The lights changed and Hector pulled away from the junction, mouthing the words to a song about babies on the sun. He saw the briefcase on the passenger seat and felt a glimmer of recognition. Payment for a job done. He wondered how much money was in the case, figured it could never be enough to make up for Darla. How had she gotten involved, he asked himself, not knowing the answer.
There was a banging noise coming from the trunk. He heard it this time with his good ear, and so figured it was real. Not birds at all, but a muffled voice, someone pleading. Words that sounded like, I’m still alive. He listened intently, still not sure the voice existed outside his head. He glanced down at the briefcase again and something clicked. Astorbilt had paid him to kill someone. It was the dead guy in the trunk. He heard the banging again, more insistent now, the voice in his head a little more frantic. I’m still alive. How was that possi
ble, he asked himself, feeling weirded out.

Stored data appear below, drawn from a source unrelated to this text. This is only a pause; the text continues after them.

-- ==== Sys2Proof/Syntax.lean ====
section
/-! DEFINITION. The twelve commands of the PDE, one constructor per row of `spec/opcode_table.json`
(`30_encoding.md` R91, R92). -/

namespace Sys2Proof

/-- A command with its operands from the command word (`30_encoding.md` R93). Every other operand is read
from registers. -/
inductive Instr where
  /-- CMP, `compare(a, b, options)` (`43_compare.md` R180). -/
  | cmp
  /-- PIXEL, the comparator on the one pixel PT_P (`43_compare.md` R177). -/
  | pixel
  /-- DIMEQ, `dimensions_equal` (`43_compare.md` R173). -/
  | dimeq
  /-- IDENT, `identical_bytes` (`43_compare.md` R174). -/
  | ident
  /-- POS, `position` in buffer SEL1 (`43_compare.md` R170). -/
  | pos (sel1 : Sel)
  /-- RDPIX, the canonical read in buffer SEL1 (`43_compare.md` R171). -/
  | rdpix (sel1 : Sel)
  /-- YIQ of the colour COLIN (`40_color.md` R126). -/
  | yiq
  /-- BLENDW, COLIN blended over white (`40_color.md` R128). -/
  | blendw
  /-- GRAYBL, the gray blend of COLIN with ALPHA (`40_color.md` R130). -/
  | graybl
  /-- CDELTA, `color_delta`, brightness-only when ONLY_Y is set (`41_delta.md` R149). -/
  | cdelta (onlyY : Bool) (sel1 sel2 : Sel)
  /-- SAMENB, `same_neighbors` with threshold N (`42_neighborhood.md` R154). -/
  | samenb (sel1 : Sel) (n : Nat)
  /-- AA, `antialiased(SEL1, SEL2, PT_P)` (`42_neighborhood.md` R160). -/
  | aa (sel1 sel2 : Sel)
deriving DecidableEq, Repr

end Sys2Proof
end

He pulled off the main road and turned into a dimly lit sidestreet. In a place where the shadows lay thickest, he switched off the ignition. The voice had fallen silent. All he could hear was the harsh cawing of crows somewhere overhead. He imagined himself in the trunk, curled up in darkness, not having to worry anymore about who he was and what he’d done. Darla was supposed to call him but it had been someone else. Not Astorbilt, whose face he could hardly recall. Somebody else with a similar agenda. Told him go to a motel and he’d find what he was looking for. The killer, he’d thought, or a name. Despite the fog in his brain, he remembered that someone had tried to kill him at the bar. The same man who had killed Darla, he figured. Snow. She’d said that he wanted her too, wanted to take her away. Hector remembered the sense of betrayal he’d felt when she’d told him that. What right did Snow have to think he could be saved? Was his life any more real, his dreams any less washed-up than Hector’s own?

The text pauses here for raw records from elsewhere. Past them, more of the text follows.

-- ==== Sys2Proof/Machine/HostPort.lean ====
section
/-! DEFINITION. The host's side: the register window (`10_state.md` R10, R11, R15, R17, `70_reset_and_hazards.md` R241),
the five spaces (`20_memory.md` R54, `70_reset_and_hazards.md` R240), the reset, and the issue of a command. -/

namespace Sys2Proof.Machine

/-! ### Register numbers and access kinds (`10_state.md` R10) -/

/-- The registers by number, 0x00 first. -/
def regList : List Reg :=
  [.id, .cmd, .status, .flags, .threshold, .alpha, .aaColor, .diffColor, .diffColorAlt,
   .aDims, .aLayout, .aLen, .bDims, .bLayout, .bLen, .ptP, .ptQ, .colin,
   .count, .res0, .res1, .res2, .resc, .resb, .resp, .maxDelta, .lanes]

/-- The register of a number, none above 0x1A (`10_state.md` R11). -/
def regOfNumber (n : Nat) : Option Reg := regList[n]?

/-- The column "access" of `10_state.md` R10: whether the register is RO. -/
def isReadOnly : Reg → Bool
  | .id => true
  | .cmd => false
  | .status => true
  | .flags => false
  | .threshold => false
  | .alpha => false
  | .aaColor => false
  | .diffColor => false
  | .diffColorAlt => false
  | .aDims => false
  | .aLayout => false
  | .aLen => false
  | .bDims => false
  | .bLayout => false
  | .bLen => false
  | .ptP => false
  | .ptQ => false
  | .colin => false
  | .count => true
  | .res0 => true
  | .res1 => true
  | .res2 => true
  | .resc => true
  | .resb => true
  | .resp => true
  | .maxDelta => true
  | .lanes => true

/-- The result registers (`10_state.md` R10, R17). -/
def isResult : Reg → Bool
  | .count => true
  | .res0 => true
  | .res1 => true
  | .res2 => true
  | .resc => true
  | .resb => true
  | .resp => true
  | .maxDelta => true
  | _ => false

/-- The identity constant (`10_state.md` R14). -/
def idValue : Word := 0x0000000050444501#64

/-- What a register holds, reserved bits and the WO register CMD reading 0 (`10_state.md` R11 to R35). -/
def regValue (s : State) : Reg → Word
  | .id => idValue
  | .cmd => 0#64
  | .status => packStatus s.busy s.status
  | .flags => packFlags s.opts.flags
  | .threshold => s.opts.threshold
  | .alpha => s.opts.alpha
  | .aaColor => s.opts.aaColor.setWidth 64
  | .diffColor => s.opts.diffColor.setWidth 64
  | .diffColorAlt => s.opts.diffColorAlt.setWidth 64
  | .aDims => packDims s.descA
  | .aLayout => packLayout s.descA
  | .aLen => s.descA.len.setWidth 64
  | .bDims => packDims s.descB
  | .bLayout => packLayout s.descB
  | .bLen => s.descB.len.setWidth 64
  | .ptP => packPoint s.ptP
  | .ptQ => packPoint s.ptQ
  | .colin => s.colin.setWidth 64
  | .count => s.res.count.setWidth 64
  | .res0 => s.res.res0
  | .res1 => s.res.res1
  | .res2 => s.res.res2
  | .resc => s.res.resc.setWidth 64
  | .resb => packResb s.res
  | .resp => s.res.resp.setWidth 64
  | .maxDelta => s.res.maxDelta
  | .lanes => BitVec.ofNat 64 Config.nLanes

/-! ### Register reads (`10_state.md` R11, R17) -/

/-- A read whose data the spec leaves open: the next free value. -/
def readFree (s : State) : State :=
  { s with hostData := Config.freeValue s.freeCtr, freeCtr := s.freeCtr + 1 }

/-- A host read of a register: a result register while BUSY = 1 returns an unspecified value
(`10_state.md` R17), a number above 0x1A returns 0 (`10_state.md` R11). -/
def readReg (n : Nat) (s : State) : State :=
  match regOfNumber n with
  | none => { s with hostData := 0#64 }
  | some r => if s.busy && isResult r then readFree s else { s with hostData := regValue s r }

/-! ### Register writes (`10_state.md` R11, `70_reset_and_hazards.md` R241) -/

/-- A write to an RW register while BUSY = 0: the bits of the defined fields are stored (`10_state.md` R11). -/
def storeReg (r : Reg) (v : Word) (s : State) : State :=
  match r with
  | .flags => { s with opts := { s.opts with flags := unpackFlags v } }
  | .threshold => { s with opts := { s.opts with threshold := v } }
  | .alpha => { s with opts := { s.opts with alpha := v } }
  | .aaColor => { s with opts := { s.opts with aaColor := v.setWidth 32 } }
  | .diffColor => { s with opts := { s.opts with diffColor := v.setWidth 32 } }
  | .diffColorAlt => { s with opts := { s.opts with diffColorAlt := v.setWidth 32 } }
  | .aDims => { s with descA := writeDims v s.descA }
  | .aLayout => { s with descA := writeLayout v s.descA }
  | .aLen => { s with descA := writeLen v s.descA }
  | .bDims => { s with descB := writeDims v s.descB }
  | .bLayout => { s with descB := writeLayout v s.descB }
  | .bLen => { s with descB := writeLen v s.descB }
  | .ptP => { s with ptP := unpackPoint v }
  | .ptQ => { s with ptQ := unpackPoint v }
  | .colin => { s with colin := v.setWidth 32 }
  | _ => s

/-- A write dropped because BUSY = 1: DROPPED <- 1 (`70_reset_and_hazards.md` R241). -/
def dropWrite (s : State) : State := { s with status := { s.status with dropped := true } }

/-- The decoding of the latched word (`60_exceptions.md` R210, `30_encoding.md` R98). -/
def latched (w : CmdWord) : Except DecodeError Instr := decodeWord w

/-- The issue of a command word while BUSY = 0: it is accepted (`60_exceptions.md` R210), and an illegal word completes
at once with ILLEGAL_COMMAND and no other effect (`30_encoding.md` R94), so that BUSY never reads 1 for it. -/
def issue (w : CmdWord) (s : State) : State :=
  match latched w with
  | .ok _ => accept w s
  | .error _ => raiseError .illegalCommand (accept w s)

/-- A write to CMD or to an RW register: dropped while BUSY = 1, the issue of a command for CMD, a store otherwise
(`10_state.md` R11, R15). -/
def writeWritable (r : Reg) (v : Word) (s : State) : State :=
  if s.busy then dropWrite s
  else if r = .cmd then issue (v.setWidth 32) s
  else storeReg r v s

/-- A host write of a register: an RO register or a number above 0x1A is left as it is (`10_state.md` R11). -/
def writeReg (n : Nat) (v : Word) (s : State) : State :=
  match regOfNumber n with
  | none => s
  | some r => if isReadOnly r then s else writeWritable r v s

/-- One 64-bit access at byte address 8·n (`10_state.md` R10). -/
def wholeAccess (addr nbytes : Nat) : Bool := decide (nbytes = 8) && decide (addr % 8 = 0)

/-- The host's write of the register window. -/
def hostRegWrite (addr nbytes : Nat) (v : Word) (s : State) : Host.Outcome State Fault Refusal :=
  if wholeAccess addr nbytes then .next (writeReg (addr / 8) v s) else .refused .partialRegisterAccess

/-- The host's read of the register window. -/
def hostRegRead (addr nbytes : Nat) (s : State) : Host.Outcome State Fault Refusal :=
  if wholeAccess addr nbytes then .next (readReg (addr / 8) s) else .refused .partialRegisterAccess

/-! ### The five spaces (`20_memory.md` R50, R54, `70_reset_and_hazards.md` R240) -/

/-- A forbidden access, made while BUSY = 1: the running command is marked and nothing else changes
(`70_reset_and_hazards.md` R240: the outcome stays inside the command). Log entry 6. -/
def touch (s : State) : State := { s with touched := true }

/-- The host's write of one byte (`20_memory.md` R54). -/
def hostStore (sp : ByteSpace) (off : Nat) (v : Byte) (s : State) : Host.Outcome State Fault Refusal :=
  if off < spaceSize sp then
    .next (if s.busy then touch s
      else { s with mem := setSpace s.mem sp (cellPut (spaceOf s.mem sp) off v) })
  else .fault .outsideSpace

/-- The host's read of one byte: unspecified while BUSY = 1 (`70_reset_and_hazards.md` R240), refused when nothing has
written the byte (`93_implementation_defined.md` I9). -/
def hostLoad (sp : ByteSpace) (off : Nat) (s : State) : Host.Outcome State Fault Refusal :=
  if off < spaceSize sp then
    if s.busy then .next (readFree (touch s))
    else match readByte s.mem sp off with
      | some v => .next { s with hostData := v.setWidth 64 }
      | none => .refused .hostReadUnwritten
  else .fault .outsideSpace

/-- The host's write of one palette entry (`20_memory.md` R53, R54). -/
def hostPalStore (sel : Sel) (i : Nat) (v : ColorWord) (s : State) : Host.Outcome State Fault Refusal :=
  if i < palSize then
    .next (if s.busy then touch s
      else { s with mem := setPal s.mem sel (cellPut (palOf s.mem sel) i v) })
  else .fault .outsideSpace

/-- The host's read of one palette entry (`20_memory.md` R54). -/
def hostPalLoad (sel : Sel) (i : Nat) (s : State) : Host.Outcome State Fault Refusal :=
  if i < palSize then
    if s.busy then .next (readFree (touch s))
    else match cellGet (palOf s.mem sel) i with
      | some v => .next { s with hostData := v.setWidth 64 }
      | none => .refused .hostReadUnwritten
  else .fault .outsideSpace

/-! ### Reset and the turn -/

/-- The hardware reset: every register and the scan position as `10_state.md` R41 says, a running command abandoned,
the spaces without a value (`70_reset_and_hazards.md` R231 to R233). The outside, that is the events to come, the
host's data and the count of free values, is no state of the PDE and stays. -/
def hardwareReset (s : State) : State :=
  { State.reset with inbox := s.inbox, hostData := s.hostData, freeCtr := s.freeCtr }

/-- Who moves next, and in which state. -/
inductive Turn where
  /-- The PDE moves; in a scan, the named lane if one is named. -/
  | pde (pick : Option Nat) (s : State)
  /-- The outside moves. -/
  | outside (e : Event) (s : State)
deriving DecidableEq, Repr

/-- The turn: the soonest event, taken from the inbox; with no event to come the PDE moves. A WAIT stays while
BUSY = 1 and lets the PDE move (`30_encoding.md` R97). -/
def turn (s : State) : Turn :=
  match s.inbox with
  | [] => .pde none s
  | .wait :: rest => if s.busy then .pde none s else .outside .wait { s with inbox := rest }
  | .engine i :: rest => .pde (some i) { s with inbox := rest }
  | e :: rest => .outside e { s with inbox := rest }

/-- The register number of STATUS (`10_state.md` R10). -/
def statusNumber : Nat := 2

/-- What one outside event does. -/
def outsideStep (e : Event) (s : State) : Host.Outcome State Fault Refusal :=
  match e with
  | .regWrite addr nbytes v => hostRegWrite addr nbytes v s
  | .regRead addr nbytes => hostRegRead addr nbytes s
  | .store sp off v => hostStore sp off v s
  | .load sp off => hostLoad sp off s
  | .palStore sel i v => hostPalStore sel i v s
  | .palLoad sel i => hostPalLoad sel i s
  | .wait => .next (readReg statusNumber s)
  | .engine _ => .next s
  | .reset => .next (hardwareReset s)

end Sys2Proof.Machine
end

It was, he realised, the question that had been haunting him all through dry, dusty night. It was why the man was still alive back there in the trunk. Both of us, Hector thought, are culpable. We both let ourselves be used and that’s why she’s dead, not us. She’d said it might not be him. It might as well have been him back there rather than Snow or Firstnighter. He was no more real than they were. He could have been silenced just as much as they were. It was pleading again. He tried to shut it out, but it bores into his head. I’m not the one, it says. I’m still alive.
He gets out of the car, takes the semi-automatic from his shoulder-holster. A cat mewls in somebody’s backyard and the birds are still at last. He aims the gun at the trunk and pumps six rounds through the hood. His hand shakes as he watches smoke drift up from the bulletholes. He walks unsteadily back to the front of the car and slides in behind the wheel. He has things to do. Important things. Not sure yet what they are, but that’s okay. He touches the briefcase beside him but can’t open it yet. Dawn is close. He switches on the headlights and smiles at the host of moths that swarm in his beams.